§ **Your instructions**:
From the records below, extract only the lines running from the line with "The little-endian number" to the line with "its end. -/", both lines included, reproducing them exactly.

§ **Given records**:
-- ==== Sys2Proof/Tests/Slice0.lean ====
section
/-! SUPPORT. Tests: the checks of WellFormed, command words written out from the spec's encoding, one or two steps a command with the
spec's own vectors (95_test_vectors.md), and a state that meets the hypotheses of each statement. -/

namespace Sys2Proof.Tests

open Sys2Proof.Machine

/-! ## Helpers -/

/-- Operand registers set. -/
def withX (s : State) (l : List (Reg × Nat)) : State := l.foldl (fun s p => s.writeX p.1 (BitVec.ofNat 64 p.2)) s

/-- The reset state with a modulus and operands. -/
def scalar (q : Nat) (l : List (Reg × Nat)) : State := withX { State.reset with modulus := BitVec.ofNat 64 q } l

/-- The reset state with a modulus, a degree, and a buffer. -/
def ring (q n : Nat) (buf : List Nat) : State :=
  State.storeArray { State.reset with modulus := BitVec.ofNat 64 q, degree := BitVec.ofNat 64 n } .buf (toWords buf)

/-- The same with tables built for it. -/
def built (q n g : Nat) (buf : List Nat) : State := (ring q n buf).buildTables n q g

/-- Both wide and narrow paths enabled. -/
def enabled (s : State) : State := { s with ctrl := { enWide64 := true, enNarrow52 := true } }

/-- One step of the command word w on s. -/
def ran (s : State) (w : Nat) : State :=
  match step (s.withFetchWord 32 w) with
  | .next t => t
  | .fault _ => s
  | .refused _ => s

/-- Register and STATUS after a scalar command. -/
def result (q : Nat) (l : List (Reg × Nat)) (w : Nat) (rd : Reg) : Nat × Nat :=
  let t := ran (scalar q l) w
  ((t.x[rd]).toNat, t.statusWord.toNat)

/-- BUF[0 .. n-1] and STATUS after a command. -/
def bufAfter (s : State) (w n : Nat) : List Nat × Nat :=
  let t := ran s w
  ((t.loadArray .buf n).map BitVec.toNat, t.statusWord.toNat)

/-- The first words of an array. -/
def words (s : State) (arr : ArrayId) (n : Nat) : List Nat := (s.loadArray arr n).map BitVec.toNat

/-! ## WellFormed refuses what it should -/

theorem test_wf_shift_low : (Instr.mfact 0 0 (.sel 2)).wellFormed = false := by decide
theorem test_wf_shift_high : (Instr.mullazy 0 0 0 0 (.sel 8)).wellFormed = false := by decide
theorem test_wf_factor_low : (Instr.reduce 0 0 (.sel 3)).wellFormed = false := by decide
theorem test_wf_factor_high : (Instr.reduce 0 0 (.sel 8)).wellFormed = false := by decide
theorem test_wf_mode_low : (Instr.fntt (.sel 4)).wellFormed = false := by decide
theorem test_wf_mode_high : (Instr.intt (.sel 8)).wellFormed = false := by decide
==
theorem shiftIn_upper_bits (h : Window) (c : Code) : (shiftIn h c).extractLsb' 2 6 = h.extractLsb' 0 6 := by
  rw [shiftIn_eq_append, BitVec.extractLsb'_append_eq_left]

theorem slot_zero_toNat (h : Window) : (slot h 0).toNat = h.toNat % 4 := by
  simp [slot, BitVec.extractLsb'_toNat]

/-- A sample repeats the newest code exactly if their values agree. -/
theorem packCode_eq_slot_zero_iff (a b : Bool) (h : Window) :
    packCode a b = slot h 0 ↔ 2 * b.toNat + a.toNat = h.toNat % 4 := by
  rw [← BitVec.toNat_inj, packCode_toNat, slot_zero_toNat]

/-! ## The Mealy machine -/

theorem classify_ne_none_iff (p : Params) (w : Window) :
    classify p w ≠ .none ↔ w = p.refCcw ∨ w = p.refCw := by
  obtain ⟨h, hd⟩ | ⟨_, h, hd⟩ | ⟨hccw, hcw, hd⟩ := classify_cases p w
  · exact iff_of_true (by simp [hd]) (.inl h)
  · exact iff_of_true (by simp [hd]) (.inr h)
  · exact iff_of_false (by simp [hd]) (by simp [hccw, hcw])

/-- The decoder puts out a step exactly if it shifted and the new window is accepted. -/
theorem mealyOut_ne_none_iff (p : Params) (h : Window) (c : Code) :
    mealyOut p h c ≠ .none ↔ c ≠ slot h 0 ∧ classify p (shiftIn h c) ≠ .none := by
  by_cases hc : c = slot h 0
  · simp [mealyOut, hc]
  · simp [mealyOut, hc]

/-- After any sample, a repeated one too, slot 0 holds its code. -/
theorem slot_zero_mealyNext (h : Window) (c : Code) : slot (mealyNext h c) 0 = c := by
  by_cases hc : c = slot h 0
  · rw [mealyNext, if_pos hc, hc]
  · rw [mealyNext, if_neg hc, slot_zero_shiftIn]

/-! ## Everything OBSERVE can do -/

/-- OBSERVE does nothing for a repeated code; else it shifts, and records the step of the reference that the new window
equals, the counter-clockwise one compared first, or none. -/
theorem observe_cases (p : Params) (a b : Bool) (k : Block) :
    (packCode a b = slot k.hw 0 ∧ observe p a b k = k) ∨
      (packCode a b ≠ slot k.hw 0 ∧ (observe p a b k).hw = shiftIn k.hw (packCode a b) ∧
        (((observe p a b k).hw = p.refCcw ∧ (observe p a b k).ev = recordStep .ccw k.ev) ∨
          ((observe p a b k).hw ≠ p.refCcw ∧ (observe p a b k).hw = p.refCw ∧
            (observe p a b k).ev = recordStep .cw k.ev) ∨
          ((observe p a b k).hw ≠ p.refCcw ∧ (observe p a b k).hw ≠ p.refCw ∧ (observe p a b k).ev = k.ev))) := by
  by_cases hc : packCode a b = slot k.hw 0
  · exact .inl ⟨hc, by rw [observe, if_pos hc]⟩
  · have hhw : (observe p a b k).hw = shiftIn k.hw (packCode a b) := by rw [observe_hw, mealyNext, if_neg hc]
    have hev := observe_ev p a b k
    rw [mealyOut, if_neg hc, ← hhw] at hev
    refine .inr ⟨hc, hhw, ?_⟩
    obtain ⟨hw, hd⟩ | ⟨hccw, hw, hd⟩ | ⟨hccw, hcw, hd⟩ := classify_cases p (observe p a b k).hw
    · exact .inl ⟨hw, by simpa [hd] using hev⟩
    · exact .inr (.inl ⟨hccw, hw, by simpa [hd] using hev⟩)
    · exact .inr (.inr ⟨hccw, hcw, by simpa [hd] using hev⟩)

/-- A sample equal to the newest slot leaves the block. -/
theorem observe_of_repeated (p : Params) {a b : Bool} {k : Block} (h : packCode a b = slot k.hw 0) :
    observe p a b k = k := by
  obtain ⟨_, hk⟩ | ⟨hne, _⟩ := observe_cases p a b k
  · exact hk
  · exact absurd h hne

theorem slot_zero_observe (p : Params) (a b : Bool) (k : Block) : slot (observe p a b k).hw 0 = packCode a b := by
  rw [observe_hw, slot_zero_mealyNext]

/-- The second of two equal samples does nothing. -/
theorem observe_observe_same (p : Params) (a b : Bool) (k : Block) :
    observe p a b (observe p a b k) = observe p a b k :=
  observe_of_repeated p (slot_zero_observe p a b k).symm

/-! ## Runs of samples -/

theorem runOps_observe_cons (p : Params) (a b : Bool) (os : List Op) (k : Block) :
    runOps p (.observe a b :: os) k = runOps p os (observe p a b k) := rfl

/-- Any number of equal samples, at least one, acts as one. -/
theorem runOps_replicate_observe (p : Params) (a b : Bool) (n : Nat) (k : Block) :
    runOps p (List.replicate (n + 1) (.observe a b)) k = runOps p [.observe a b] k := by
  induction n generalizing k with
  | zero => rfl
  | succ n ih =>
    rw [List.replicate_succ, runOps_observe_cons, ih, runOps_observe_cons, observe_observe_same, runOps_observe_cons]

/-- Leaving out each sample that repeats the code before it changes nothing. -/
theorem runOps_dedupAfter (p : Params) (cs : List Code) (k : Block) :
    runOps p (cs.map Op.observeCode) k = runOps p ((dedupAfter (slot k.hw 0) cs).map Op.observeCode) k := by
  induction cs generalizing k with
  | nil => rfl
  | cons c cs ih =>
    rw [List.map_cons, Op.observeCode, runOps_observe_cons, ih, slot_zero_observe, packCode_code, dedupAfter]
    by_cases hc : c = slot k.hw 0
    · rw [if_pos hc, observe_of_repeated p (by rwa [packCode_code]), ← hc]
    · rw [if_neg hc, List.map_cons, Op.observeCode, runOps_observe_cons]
==
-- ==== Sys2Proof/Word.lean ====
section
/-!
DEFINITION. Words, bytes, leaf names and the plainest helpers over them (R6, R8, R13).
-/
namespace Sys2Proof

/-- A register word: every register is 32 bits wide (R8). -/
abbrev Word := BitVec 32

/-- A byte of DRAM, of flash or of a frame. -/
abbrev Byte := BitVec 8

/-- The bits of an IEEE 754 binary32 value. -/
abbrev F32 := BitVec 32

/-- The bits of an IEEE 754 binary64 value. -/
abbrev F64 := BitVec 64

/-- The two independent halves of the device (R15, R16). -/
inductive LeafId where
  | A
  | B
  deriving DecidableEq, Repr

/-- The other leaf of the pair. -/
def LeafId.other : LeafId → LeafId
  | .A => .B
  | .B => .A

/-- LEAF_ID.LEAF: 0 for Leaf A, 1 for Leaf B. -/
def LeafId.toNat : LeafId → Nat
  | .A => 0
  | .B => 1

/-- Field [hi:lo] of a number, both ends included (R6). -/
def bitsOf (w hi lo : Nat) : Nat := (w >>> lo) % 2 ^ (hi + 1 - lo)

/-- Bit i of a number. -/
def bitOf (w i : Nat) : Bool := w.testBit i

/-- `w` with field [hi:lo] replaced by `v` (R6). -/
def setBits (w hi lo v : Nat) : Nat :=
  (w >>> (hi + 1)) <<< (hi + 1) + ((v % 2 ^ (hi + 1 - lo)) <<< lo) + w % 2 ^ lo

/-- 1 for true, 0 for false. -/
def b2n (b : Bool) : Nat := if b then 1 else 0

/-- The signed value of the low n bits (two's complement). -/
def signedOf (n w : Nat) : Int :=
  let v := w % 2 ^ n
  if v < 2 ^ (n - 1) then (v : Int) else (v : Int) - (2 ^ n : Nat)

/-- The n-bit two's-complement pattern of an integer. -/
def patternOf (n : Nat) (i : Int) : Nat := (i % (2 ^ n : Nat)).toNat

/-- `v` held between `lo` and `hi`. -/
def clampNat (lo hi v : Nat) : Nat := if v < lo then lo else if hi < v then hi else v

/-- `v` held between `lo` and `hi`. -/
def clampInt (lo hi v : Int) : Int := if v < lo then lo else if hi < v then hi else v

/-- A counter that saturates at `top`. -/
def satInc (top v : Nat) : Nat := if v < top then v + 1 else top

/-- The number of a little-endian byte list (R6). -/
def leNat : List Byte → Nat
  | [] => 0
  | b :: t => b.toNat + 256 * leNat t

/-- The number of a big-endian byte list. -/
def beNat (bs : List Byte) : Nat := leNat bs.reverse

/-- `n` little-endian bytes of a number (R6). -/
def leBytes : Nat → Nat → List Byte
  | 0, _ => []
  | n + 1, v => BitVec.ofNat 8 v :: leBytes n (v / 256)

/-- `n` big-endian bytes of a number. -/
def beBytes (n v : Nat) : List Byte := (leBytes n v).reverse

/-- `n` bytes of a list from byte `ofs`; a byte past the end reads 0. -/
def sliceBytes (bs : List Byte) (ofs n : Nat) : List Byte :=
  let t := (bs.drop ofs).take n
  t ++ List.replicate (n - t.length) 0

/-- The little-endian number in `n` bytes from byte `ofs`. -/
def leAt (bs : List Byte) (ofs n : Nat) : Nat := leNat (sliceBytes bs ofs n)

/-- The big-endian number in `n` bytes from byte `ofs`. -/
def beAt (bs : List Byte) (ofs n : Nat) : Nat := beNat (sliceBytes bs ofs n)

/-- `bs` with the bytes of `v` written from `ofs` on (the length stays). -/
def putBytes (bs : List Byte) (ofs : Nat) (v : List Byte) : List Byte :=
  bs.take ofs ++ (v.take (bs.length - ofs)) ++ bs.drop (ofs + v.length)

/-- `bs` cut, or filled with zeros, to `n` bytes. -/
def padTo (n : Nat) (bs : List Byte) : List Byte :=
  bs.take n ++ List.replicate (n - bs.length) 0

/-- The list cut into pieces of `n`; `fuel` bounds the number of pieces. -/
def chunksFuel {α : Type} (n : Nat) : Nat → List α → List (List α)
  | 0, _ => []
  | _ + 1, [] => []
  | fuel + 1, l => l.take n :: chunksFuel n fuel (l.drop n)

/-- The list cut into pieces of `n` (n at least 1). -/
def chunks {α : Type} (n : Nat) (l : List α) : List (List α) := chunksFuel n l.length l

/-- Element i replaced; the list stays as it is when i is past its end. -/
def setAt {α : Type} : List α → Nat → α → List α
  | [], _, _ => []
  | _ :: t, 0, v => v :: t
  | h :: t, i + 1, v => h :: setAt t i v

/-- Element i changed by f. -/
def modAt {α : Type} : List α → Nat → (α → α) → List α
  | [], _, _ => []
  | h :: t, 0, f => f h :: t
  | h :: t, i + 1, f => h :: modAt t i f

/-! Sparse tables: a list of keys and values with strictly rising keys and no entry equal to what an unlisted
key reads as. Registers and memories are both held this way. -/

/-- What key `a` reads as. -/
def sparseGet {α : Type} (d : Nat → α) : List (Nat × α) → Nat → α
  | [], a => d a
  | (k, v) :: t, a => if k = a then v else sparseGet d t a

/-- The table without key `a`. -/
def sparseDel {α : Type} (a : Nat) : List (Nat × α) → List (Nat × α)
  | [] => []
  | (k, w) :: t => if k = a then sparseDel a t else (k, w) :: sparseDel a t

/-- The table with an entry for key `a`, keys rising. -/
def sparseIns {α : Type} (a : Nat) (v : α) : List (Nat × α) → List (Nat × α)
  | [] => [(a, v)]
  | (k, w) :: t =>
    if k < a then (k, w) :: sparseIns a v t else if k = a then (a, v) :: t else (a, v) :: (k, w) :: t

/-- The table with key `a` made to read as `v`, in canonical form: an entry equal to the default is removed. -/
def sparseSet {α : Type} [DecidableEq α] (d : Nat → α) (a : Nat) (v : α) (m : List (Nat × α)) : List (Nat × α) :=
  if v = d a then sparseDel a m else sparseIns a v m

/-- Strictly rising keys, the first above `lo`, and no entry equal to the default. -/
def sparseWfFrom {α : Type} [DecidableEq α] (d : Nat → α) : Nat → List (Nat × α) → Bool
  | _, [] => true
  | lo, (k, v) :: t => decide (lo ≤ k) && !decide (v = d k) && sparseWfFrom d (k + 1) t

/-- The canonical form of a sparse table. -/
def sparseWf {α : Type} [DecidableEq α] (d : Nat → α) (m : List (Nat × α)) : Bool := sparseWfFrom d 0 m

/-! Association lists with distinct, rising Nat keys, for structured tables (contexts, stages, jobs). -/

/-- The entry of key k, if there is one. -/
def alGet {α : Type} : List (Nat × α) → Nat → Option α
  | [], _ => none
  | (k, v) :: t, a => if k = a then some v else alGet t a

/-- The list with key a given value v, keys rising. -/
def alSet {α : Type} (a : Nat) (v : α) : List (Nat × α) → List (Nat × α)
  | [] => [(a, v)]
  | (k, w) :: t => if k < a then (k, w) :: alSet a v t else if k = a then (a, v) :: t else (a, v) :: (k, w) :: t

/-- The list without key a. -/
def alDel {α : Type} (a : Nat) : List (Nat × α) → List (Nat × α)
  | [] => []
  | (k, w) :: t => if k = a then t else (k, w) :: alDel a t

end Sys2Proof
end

§ **Task response**:
/-- The little-endian number in `n` bytes from byte `ofs`. -/
def leAt (bs : List Byte) (ofs n : Nat) : Nat := leNat (sliceBytes bs ofs n)

/-- The big-endian number in `n` bytes from byte `ofs`. -/
def beAt (bs : List Byte) (ofs n : Nat) : Nat := beNat (sliceBytes bs ofs n)

/-- `bs` with the bytes of `v` written from `ofs` on (the length stays). -/
def putBytes (bs : List Byte) (ofs : Nat) (v : List Byte) : List Byte :=
  bs.take ofs ++ (v.take (bs.length - ofs)) ++ bs.drop (ofs + v.length)

/-- `bs` cut, or filled with zeros, to `n` bytes. -/
def padTo (n : Nat) (bs : List Byte) : List Byte :=
  bs.take n ++ List.replicate (n - bs.length) 0

/-- The list cut into pieces of `n`; `fuel` bounds the number of pieces. -/
def chunksFuel {α : Type} (n : Nat) : Nat → List α → List (List α)
  | 0, _ => []
  | _ + 1, [] => []
  | fuel + 1, l => l.take n :: chunksFuel n fuel (l.drop n)

/-- The list cut into pieces of `n` (n at least 1). -/
def chunks {α : Type} (n : Nat) (l : List α) : List (List α) := chunksFuel n l.length l

/-- Element i replaced; the list stays as it is when i is past its end. -/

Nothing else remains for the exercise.